Chetan Bhagat’s Botched Flirtation Forces Us to Reckon With the Gray Areas of #MeToo
Pursuit used to epitomize masculinity. No longer.
The past three days have been a whirlwind for Indian feminists, who had been waiting with bated breath to see the #MeToo movement take hold on these shores. Last week, after the dismissive reactions to Tanushree Dutta’s harassment allegations by Bollywood A-listers and government officials, things were looking bleak. But faster than you can rage-tweet, suddenly, miraculously, things turned around. It started with the Twitter outing of AIB veteran Utsav Chakraborty, and continued with the outing of several men working in the media, including Bollywood heavyweight Vikas Bahl. Stories from Indian women poured into Twitter at an astounding rate, and suddenly, the Indian #MeToo movement had found its legs.
One such outing over the weekend was Chetan Bhagat, when a woman posted screenshots of his botched attempt to seduce her several years ago. In the messages, he proposes to “woo” her; she accuses him of being a slimy married dude; he keeps trying to win her affections, telling her she’s beautiful and smart; and she keeps rebuffing him (and mocking him).
And it goes on. Chetan Bhagat @chetan_bhagat pic.twitter.com/xyI9tSgfMc
The messages come across as pathetic, and slimy, especially considering he was (and still is) married. The woman points this out repeatedly, and he continues to try to convince her that he feels a unique and special connection to her (a tired line every woman has heard about a million times). In the messages, Chetan is proposing an adulterous affair, and he is doing it clumsily, cluelessly, and badly. Certainly, Chetan Bhagat is a terrible flirt, and a shitty husband.
Is he a harasser, in this instance? (It’s worth noting that the author faces other accusations that appear far more clear-cut and inappropriate.)

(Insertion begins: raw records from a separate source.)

-- ==== Sys2Proof/Laws/State.lean ====
section
/-! SUPPORT. What each update of State leaves and sets, one lemma for each field and update. -/

namespace Sys2Proof.Machine

variable (s : State)

/-! ## updOrder -/

@[simp] theorem State.updOrder_pending (n : OrderNo) (f : Order → Order) : (s.updOrder n f).pending = s.pending := rfl
@[simp] theorem State.updOrder_now (n : OrderNo) (f : Order → Order) : (s.updOrder n f).now = s.now := rfl
@[simp] theorem State.updOrder_free (n : OrderNo) (f : Order → Order) : (s.updOrder n f).free = s.free := rfl
@[simp] theorem State.updOrder_resetLow (n : OrderNo) (f : Order → Order) : (s.updOrder n f).resetLow = s.resetLow := rfl
@[simp] theorem State.updOrder_part (n : OrderNo) (f : Order → Order) : (s.updOrder n f).part = s.part := rfl
@[simp] theorem State.updOrder_fip (n : OrderNo) (f : Order → Order) : (s.updOrder n f).fip = s.fip := rfl
@[simp] theorem State.updOrder_link (n : OrderNo) (f : Order → Order) : (s.updOrder n f).link = s.link := rfl
@[simp] theorem State.updOrder_lastServed (n : OrderNo) (f : Order → Order) : (s.updOrder n f).lastServed = s.lastServed := rfl
@[simp] theorem State.updOrder_smc (n : OrderNo) (f : Order → Order) : (s.updOrder n f).smc = s.smc := rfl
@[simp] theorem State.updOrder_rules (n : OrderNo) (f : Order → Order) : (s.updOrder n f).rules = s.rules := rfl
@[simp] theorem State.updOrder_slots (n : OrderNo) (f : Order → Order) : (s.updOrder n f).slots = s.slots := rfl
@[simp] theorem State.updOrder_ctxs (n : OrderNo) (f : Order → Order) : (s.updOrder n f).ctxs = s.ctxs := rfl
@[simp] theorem State.updOrder_bus (n : OrderNo) (f : Order → Order) : (s.updOrder n f).bus = s.bus := rfl
@[simp] theorem State.updOrder_engines (n : OrderNo) (f : Order → Order) : (s.updOrder n f).engines = s.engines := rfl
@[simp] theorem State.updOrder_pay (n : OrderNo) (f : Order → Order) : (s.updOrder n f).pay = s.pay := rfl
@[simp] theorem State.updOrder_banks (n : OrderNo) (f : Order → Order) : (s.updOrder n f).banks = s.banks := rfl
@[simp] theorem State.updOrder_slot (n : OrderNo) (f : Order → Order) (x : Slot) : (s.updOrder n f).slot x = s.slot x := rfl
@[simp] theorem State.updOrder_ctx (n : OrderNo) (f : Order → Order) (x : Slot) : (s.updOrder n f).ctx x = s.ctx x := rfl
@[simp] theorem State.updOrder_eng (n : OrderNo) (f : Order → Order) (e : EngineNo) : (s.updOrder n f).eng e = s.eng e := rfl
@[simp] theorem State.updOrder_bank (n : OrderNo) (f : Order → Order) (b : BankName) : (s.updOrder n f).bank b = s.bank b := rfl

/-! ## updSlot -/

@[simp] theorem State.updSlot_pending (x : Slot) (f : SlotRec → SlotRec) : (s.updSlot x f).pending = s.pending := rfl
@[simp] theorem State.updSlot_now (x : Slot) (f : SlotRec → SlotRec) : (s.updSlot x f).now = s.now := rfl
@[simp] theorem State.updSlot_free (x : Slot) (f : SlotRec → SlotRec) : (s.updSlot x f).free = s.free := rfl
@[simp] theorem State.updSlot_resetLow (x : Slot) (f : SlotRec → SlotRec) : (s.updSlot x f).resetLow = s.resetLow := rfl
@[simp] theorem State.updSlot_part (x : Slot) (f : SlotRec → SlotRec) : (s.updSlot x f).part = s.part := rfl
@[simp] theorem State.updSlot_fip (x : Slot) (f : SlotRec → SlotRec) : (s.updSlot x f).fip = s.fip := rfl
@[simp] theorem State.updSlot_link (x : Slot) (f : SlotRec → SlotRec) : (s.updSlot x f).link = s.link := rfl
@[simp] theorem State.updSlot_orders (x : Slot) (f : SlotRec → SlotRec) : (s.updSlot x f).orders = s.orders := rfl
@[simp] theorem State.updSlot_lastServed (x : Slot) (f : SlotRec → SlotRec) : (s.updSlot x f).lastServed = s.lastServed := rfl
@[simp] theorem State.updSlot_smc (x : Slot) (f : SlotRec → SlotRec) : (s.updSlot x f).smc = s.smc := rfl
@[simp] theorem State.updSlot_rules (x : Slot) (f : SlotRec → SlotRec) : (s.updSlot x f).rules = s.rules := rfl
@[simp] theorem State.updSlot_ctxs (x : Slot) (f : SlotRec → SlotRec) : (s.updSlot x f).ctxs = s.ctxs := rfl
@[simp] theorem State.updSlot_bus (x : Slot) (f : SlotRec → SlotRec) : (s.updSlot x f).bus = s.bus := rfl
@[simp] theorem State.updSlot_engines (x : Slot) (f : SlotRec → SlotRec) : (s.updSlot x f).engines = s.engines := rfl
@[simp] theorem State.updSlot_pay (x : Slot) (f : SlotRec → SlotRec) : (s.updSlot x f).pay = s.pay := rfl
@[simp] theorem State.updSlot_banks (x : Slot) (f : SlotRec → SlotRec) : (s.updSlot x f).banks = s.banks := rfl
@[simp] theorem State.updSlot_order (x : Slot) (f : SlotRec → SlotRec) (n : OrderNo) : (s.updSlot x f).order n = s.order n := rfl
@[simp] theorem State.updSlot_ctx (x : Slot) (f : SlotRec → SlotRec) (x' : Slot) : (s.updSlot x f).ctx x' = s.ctx x' := rfl
@[simp] theorem State.updSlot_eng (x : Slot) (f : SlotRec → SlotRec) (e : EngineNo) : (s.updSlot x f).eng e = s.eng e := rfl
@[simp] theorem State.updSlot_bank (x : Slot) (f : SlotRec → SlotRec) (b : BankName) : (s.updSlot x f).bank b = s.bank b := rfl
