-- ==== Sys2Proof/Tests/Slice0.lean ====
section
/-! SUPPORT. The model's own tests: ill-formed operands, the check values of the manual, and for every statement that has hypotheses a state and operands that meet them. -/

namespace Sys2Proof.Tests

open Sys2Proof.Machine

/-! ## Small states -/

/-- A RUNNING part with a trained DRAM and the link UP. -/
def idle : State :=
  { State.reset with
    part := .running,
    link := { State.reset.link with state := .up, notices := [] },
    smc := { State.reset.smc with
      geometry := some { size := 256, ecc := true, grade := 1 }, trained := true,
      freePool := [3, 4, 5], scrubQ := [{ page := 6, order := none }] } }

/-- A frame from the host. -/
def frame (chan kind : Nat) (order : Byte) (payload : Bytes) : DownFrame :=
  { chan := chan, kind := kind, order := order, flags := 0, length := payload.length, tag := 7,
    payload := payload }

/-- A management request. -/
def request (r : MgmtReq) (order : Byte) (fields : Bytes) : DownFrame :=
  frame 0 0 order (toBytes 2 r.code ++ fields)

/-- A state whose downstream buffer holds one frame. -/
def holding (s : State) (f : DownFrame) : State := { s with link := { s.link with downBuf := [f] } }

theorem takes_holding {s : State} {f : DownFrame} {row : TakeRow} (hb : s.link.downBuf = [])
    (hp : s.link.rxPaused = false) (hr : f.row = row) (hm : (holding s f).mayTake f = true) :
    (holding s f).Takes row f s := by
  refine ⟨hr, [], ?_, ?_⟩
  · show takeFirst (holding s f).mayTake [f] = some (f, [])
    simp [takeFirst, hm]
  · cases s with
    | mk a b c d e g l => cases l; simp_all [State.afterTake, State.followHeld, holding]

/-- A state with order 0 as given. -/
def withOrder0 (s : State) (o : Order) : State := { s with orders := s.orders.set 0 o }

/-- An OPEN order with two pages and no items. -/
def order0 : Order :=
  { Order.blank with
    state := .open_, map := [{ page := 1, poisoned := false }, { page := 2, poisoned := false }] }

/-- An item in a state. -/
def item (st : ItemState) : Item :=
  { choice := .either, cls := 0, price := 100, media := 1, copies := 2, delivered := 0, wasted := 0,
    offset := 0, skip := 0, width := 1, rows := 5, bandRows := 2, state := st }

/-- The idle part with order 0 open. -/
def opened : State := withOrder0 idle order0
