-- ==== Sys2Proof/Machine/Ops.lean ====
section
/-! DEFINITION. Machine/Ops.lean: the named operations over the memory image and the registers, and the one way a command
ends with an outcome code (R210).

CRCB has no trap and no return from one (R210, R220): "taking an exception" is here `raiseError`, the completion of the
command being dispatched with an error code, and what takes the code away again is `beginCommand`, the start of the next
command other than NOP (R196). -/

namespace Sys2Proof.Machine

/-! ## The memory image -/

/-- The byte listed for an address number. -/
def Memory.lookup : Memory → Nat → Option Byte
  | [], _ => none
  | (k, b) :: m, a => if k = a then some b else Memory.lookup m a

/-- `MemRead(a, 1)` (R62): the image's byte at a 32-bit address, `none` where it has no backing storage. -/
def Memory.read (m : Memory) (a : Word) : Option Byte := Memory.lookup m a.toNat

/-- The list with the entry of an address number replaced or put in its place. -/
def Memory.insertAt : Memory → Nat → Byte → Memory
  | [], a, b => [(a, b)]
  | (k, c) :: m, a, b =>
    if a < k then (a, b) :: (k, c) :: m
    else if a = k then (a, b) :: m
    else (k, c) :: Memory.insertAt m a b

/-- The image with `b` at address `a`: what the collaborator loads (R61, R244 step 2).  CRCB has no write path to the image. -/
def Memory.put (m : Memory) (a : Word) (b : Byte) : Memory := Memory.insertAt m a.toNat b

/-- The list without the entry of an address number. -/
def Memory.removeAt : Memory → Nat → Memory
  | [], _ => []
  | (k, c) :: m, a => if k = a then m else (k, c) :: Memory.removeAt m a

/-- The image with no backing storage at address `a`. -/
def Memory.unback (m : Memory) (a : Word) : Memory := Memory.removeAt m a.toNat

/-- The image with the bytes `bs` at addresses `a`, `a + 1`, ... (R244 step 2). -/
def Memory.load : Memory → Word → List Byte → Memory
  | m, _, [] => m
  | m, a, b :: bs => Memory.load (Memory.put m a b) (a + 1#32) bs

/-- Addresses strictly rising from at least `lo`, each below 2^32 (R60). -/
def Memory.risingFrom : Nat → Memory → Bool
  | _, [] => true
  | lo, (k, _) :: m => decide (lo ≤ k) && decide (k < 2 ^ 32) && Memory.risingFrom (k + 1) m

/-- The canonical form of an image: equal images are equal lists. -/
def Memory.wf (m : Memory) : Bool := Memory.risingFrom 0 m

/-- The `n` bytes at addresses `a`, `a + 1`, ... in ascending order (R63, R156), if the image gives each. -/
def Memory.readRange (m : Memory) : Word → Nat → Option (List Byte)
  | _, 0 => some []
  | a, n + 1 =>
    match Memory.read m a, Memory.readRange m (a + 1#32) n with
    | some b, some bs => some (b :: bs)
    | _, _ => none

/-- The number of bytes of `[START, END)`: `max(0, toInt(END) - toInt(START))` (R156). -/
def State.rangeLength (s : State) : Nat := s.endAddr.toNat - s.startAddr.toNat

/-- The byte list of a COMPUTE (R156), if the image gives every byte of the range. -/
def State.rangeBytes (s : State) : Option (List Byte) := Memory.readRange s.image s.startAddr s.rangeLength

/-- The collaborator's replacement of the image between steps (R61, R73, R244); not a step of the machine (log entry 4). -/
def State.withImage (s : State) (m : Memory) : State := { s with image := m }

/-! ## Completing a command -/

/-- What every command but NOP does first: clear STATUS.DONE and STATUS.ERR (R196, R37, R38). -/
def beginCommand (s : State) : State := { s with status := setDone false (setErr 0#4 s.status) }

/-- Complete the command being dispatched with an outcome code: ERR takes the code, DONE becomes 1, BUSY stays (R37, R38). -/
def complete (code : BitVec 4) (s : State) : State := { s with status := setDone true (setErr code s.status) }

/-- `raise E(info)` (R8, R210): complete the command being dispatched with STATUS.ERR = code(E). -/
def raiseError (e : ErrorCode) (s : State) : State := complete e.code s

/-! ## The host's access to registers -/

/-- The value a host read returns (R190). -/
def readReg (r : Reg) (s : State) : Word :=
  match r with
  | .ctrl => s.ctrl &&& ctrlMask
  | .poly => s.poly
  | .seed => s.seed
  | .startAddr => s.startAddr
  | .endAddr => s.endAddr
  | .cmd => 0#32
  | .status => s.status &&& statusMask
  | .result => s.result
  | .reflIn => s.reflIn
  | .reflWidth => s.reflWidth &&& reflWidthMask
  | .reflOut => s.reflOut
  | .unmapped => 0#32

/-- What a host write stores while idle (R191); a write to CMD is no store and is dispatched elsewhere (R196). -/
def writeReg (r : Reg) (data : Word) (s : State) : State :=
  match r with
  | .ctrl => { s with ctrl := data &&& ctrlMask }
  | .poly => { s with poly := data }
  | .seed => { s with seed := data }
  | .startAddr => { s with startAddr := data }
  | .endAddr => { s with endAddr := data }
  | .cmd => s
  | .status => s
  | .result => s
  | .reflIn => { s with reflIn := data }
  | .reflWidth => { s with reflWidth := data &&& reflWidthMask }
  | .reflOut => s
  | .unmapped => s

/-- The gate every host write passes: while STATUS.BUSY = 1 it has no effect (R192). -/
def hostWrite (effect : State → State) (s : State) : State := if s.busy then s else effect s

/-! ## Reset -/

/-- A step in which `rst` is asserted (R240, R242): every register and hidden field takes its reset value.  The image, the
turns to come and the value the host already has are not CRCB state and stay. -/
def applyReset (s : State) : State :=
  { State.reset with image := s.image, turns := s.turns, rdata := s.rdata }

end Sys2Proof.Machine
end

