-- ==== Sys2Proof/Machine/Reflector.lean ====
section
/-! DEFINITION. Machine/Reflector.lean: the Bit Reflector (R120, R122) and the REFLECT command (R125). -/

namespace Sys2Proof.Machine

/-- The document's reflector on unbounded naturals (R120): the sum over i < n of v[i] * 2^(w-1-i), taken up to n = w. -/
def reflectDocUpTo (v w : Nat) : Nat → Nat
  | 0 => 0
  | i + 1 => reflectDocUpTo v w i + (if v.testBit i then 2 ^ (w - 1 - i) else 0)

/-- `reflectDoc(v, w)` (R120). -/
def reflectDoc (v w : Nat) : Nat := reflectDocUpTo v w w

/-- The loop of R122 after its first n passes: result bit j is value bit w-1-j, where that is below 32. -/
def reflectLoop (v : Word) (w : Nat) : Nat → Word
  | 0 => 0#32
  | j + 1 => if v.getLsbD (w - 1 - j) then reflectLoop v w j ||| (1#32 <<< j) else reflectLoop v w j

/-- The hardware reflector `reflect(v, w)` (R122). -/
def reflect (v : Word) (w : Nat) : Word := reflectLoop v w (min w 32)

/-- The REFLECT command, while idle (R125). -/
def reflectCommand (s : State) : State :=
  complete 0#4 { beginCommand s with reflOut := reflect s.reflIn s.reflectWidth.toNat }

/-- REFLECT as a write to CMD (R125, R192).  The ignored field has no effect (R84). -/
def execReflect (_ign : BitVec 24) (s : State) : Host.Outcome State Fault Refusal :=
  .next (hostWrite reflectCommand s)

end Sys2Proof.Machine
end

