-- ==== Sys2Proof/Machine/Step.lean ====
section
/-! DEFINITION. Machine/Step.lean: one atomic step of the system, and the host's placing of its next transaction. -/

namespace Sys2Proof.Machine

/-- One step: take the next turn off the list and run it. -/
def step (s : State) : Host.Outcome State Fault Refusal :=
  runTurn (currentTurn s) (popTurn s)

/-- `s` with the instruction whose bits are `w`, numbered as spec/opcode_table.json numbers them, presented by the host as
the very next turn (log entry 5). -/
def State.withFetchWord (s : State) (nbits w : Nat) : State := presentBits s nbits w

end Sys2Proof.Machine
end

It’s a critical question to explore — one that gets to the heart of what the #MeToo movement is about. We can all agree that the behavior of someone like Vikas Bahl is heinous (even if no man could muster the courage to condemn until now). What we can’t always agree on are interactions like the text exchange between Bhagat and this young woman — exchanges that, for the woman, felt uncomfortable, and for the man, perhaps felt like flirtation.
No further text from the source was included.